Look below for lines that hold the string "then" and copy each one.

───── DATA RECORDS ─────

-- ==== Sys2Proof/Machine/Channels.lean ====
section
/-! DEFINITION. The commands on channels, scenes, conditions and the part as a whole: FORCE (R92, R93), RELEASE (R95),
SAVE_SCENE (R97, R98), ACK_CONDITIONS (R185), RESTART (R145). -/

namespace Sys2Proof.Machine

/-- Whether a channel is in the range first to first + count − 1 (00_scope, section 4). -/
def inRange (first count : Nat) (c : Fin Config.channels) : Bool := first ≤ c.val && c.val < first + count

/-- The range check of FORCE and RELEASE (R92, R95). -/
def rangeOk (first count : BitVec 16) : Bool :=
  count.toNat ≠ 0 && count.toNat ≤ 384 && first.toNat + count.toNat ≤ 384

/-- The profile field of FORCE: absent, a profile id, or refused (R92, R214). -/
def forceProfile (b : Byte) : Option (Option (Fin 16)) :=
  if b = 0xFF then some none
  else if h : b.toNat < 16 then some (some ⟨b.toNat, h⟩)
  else none

/-- The park records with a range replaced. -/
def setParks (first count : Nat) (p : ParkRecord) (s : State) : State :=
  { s with parks := Table.mapFin (fun c old => if inRange first count c then p else old) s.parks }

/-- A command that replaces the park records of a range and resolves its channels (R59). -/
def parkRange (first count : BitVec 16) (p : ParkRecord) (s : State) : Carried :=
  let s1 := setParks first.toNat count.toNat p s
  let s2 := resolveQuiet (inRange first.toNat count.toNat) s1
  ⟨s2, .ok, [], resolutionLatches s1 s2⟩

/-- FORCE carried out (R92, R93). -/
def carryForce (first count : BitVec 16) (level : Level) (profile : Byte) (s : State) : Carried :=
  if rangeOk first count then
    match forceProfile profile with
    | some p => parkRange first count ⟨true, level, p⟩ s
    | none => refuseWith .badArgument s
  else refuseWith .badArgument s

/-- RELEASE carried out (R95). -/
def carryRelease (first count : BitVec 16) (s : State) : Carried :=
  if rangeOk first count then parkRange first count .reset s else refuseWith .badArgument s

/-- The scene of every channel's present level (R64, R97). -/
def State.presentLevels (s : State) : Vector Level Config.channels := Table.mapFin (fun _ x => x.level) s.fades

/-- A write to a scene: the channels in SCENE whose fallback scene entry was written are resolved (R59, R98). -/
def sceneWritten (written : Fin 4 → Fin Config.channels → Bool) (s : State) : State :=
  resolveQuiet
    (fun c =>
      match s.config.fallback with
      | some f => s.targets[c].kind == .scene && written f c
      | none => false)
    s

/-- SAVE_SCENE carried out (R97, R98). -/
def carrySaveScene (scene : Byte) (s : State) : Carried :=
  if h : scene.toNat < 4 then
    let s1 := { s with scenes := s.scenes.set scene.toNat s.presentLevels }
    let s2 := sceneWritten (fun f _ => f.val == scene.toNat) s1
    ⟨s2, .ok, [], resolutionLatches s1 s2⟩
  else refuseWith .badArgument s

/-- ACK_CONDITIONS carried out (R185). -/
def carryAck (kinds : KindSet) (s : State) : Carried :=
  ⟨{ s with
      latched := removeKinds s.latched kinds
      pendingNotices := removeKinds s.pendingNotices kinds }.evalAlert, .ok, [], []⟩

/-- RESTART carried out (R145, R147, R195). -/
def carryRestart (s : State) : Carried := ⟨warmRestart s, .ok, [], restartLatches s⟩

/-- A FORCE frame completes. -/
def onForce (h : RequestHeader) (first count : BitVec 16) (level : Level) (profile : Byte) (extra : List Byte)
    (s : State) : State :=
  onRequest .acts h Command.force.code (argsForce first count level profile ++ extra)
    (guardReserved h (carryForce first count level profile)) s

/-- A RELEASE frame completes. -/
def onRelease (h : RequestHeader) (first count : BitVec 16) (extra : List Byte) (s : State) : State :=
  onRequest .acts h Command.release.code (argsRelease first count ++ extra)
    (guardReserved h (carryRelease first count)) s

/-- A SAVE_SCENE frame completes. -/
def onSaveScene (h : RequestHeader) (scene : Byte) (extra : List Byte) (s : State) : State :=
  onRequest .acts h Command.saveScene.code (scene :: extra) (guardReserved h (carrySaveScene scene)) s

/-- An ACK_CONDITIONS frame completes. -/
def onAckConditions (h : RequestHeader) (kinds : KindSet) (extra : List Byte) (s : State) : State :=
  onRequest .acts h Command.ackConditions.code (bytes16 kinds ++ extra) (guardReserved h (carryAck kinds)) s

/-- A RESTART frame completes. -/
def onRestart (h : RequestHeader) (extra : List Byte) (s : State) : State :=
  onRequest .restarts h Command.restart.code extra (guardReserved h carryRestart) s

/-- FORCE (R93). -/
def execForce (h : RequestHeader) (first count : BitVec 16) (level : Level) (profile : Byte) (extra : List Byte)
    (s : State) : Host.Outcome State Fault Refusal :=
  whenRunning (onForce h first count level profile extra) s

/-- RELEASE (R95). -/
def execRelease (h : RequestHeader) (first count : BitVec 16) (extra : List Byte) (s : State) :
    Host.Outcome State Fault Refusal :=
  whenRunning (onRelease h first count extra) s

/-- SAVE_SCENE (R97). -/
def execSaveScene (h : RequestHeader) (scene : Byte) (extra : List Byte) (s : State) :
    Host.Outcome State Fault Refusal :=
  whenRunning (onSaveScene h scene extra) s

/-- ACK_CONDITIONS (R185). -/
def execAckConditions (h : RequestHeader) (kinds : KindSet) (extra : List Byte) (s : State) :
    Host.Outcome State Fault Refusal :=
  whenRunning (onAckConditions h kinds extra) s

/-- RESTART (R145). -/
def execRestart (h : RequestHeader) (extra : List Byte) (s : State) : Host.Outcome State Fault Refusal :=
  whenRunning (onRestart h extra) s

end Sys2Proof.Machine
end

─────

### ANSWER FOR THIS EXERCISE
  if b = 0xFF then some none
  else if h : b.toNat < 16 then some (some ⟨b.toNat, h⟩)
  { s with parks := Table.mapFin (fun c old => if inRange first count c then p else old) s.parks }
  if rangeOk first count then
  if rangeOk first count then parkRange first count .reset s else refuseWith .badArgument s
  if h : scene.toNat < 4 then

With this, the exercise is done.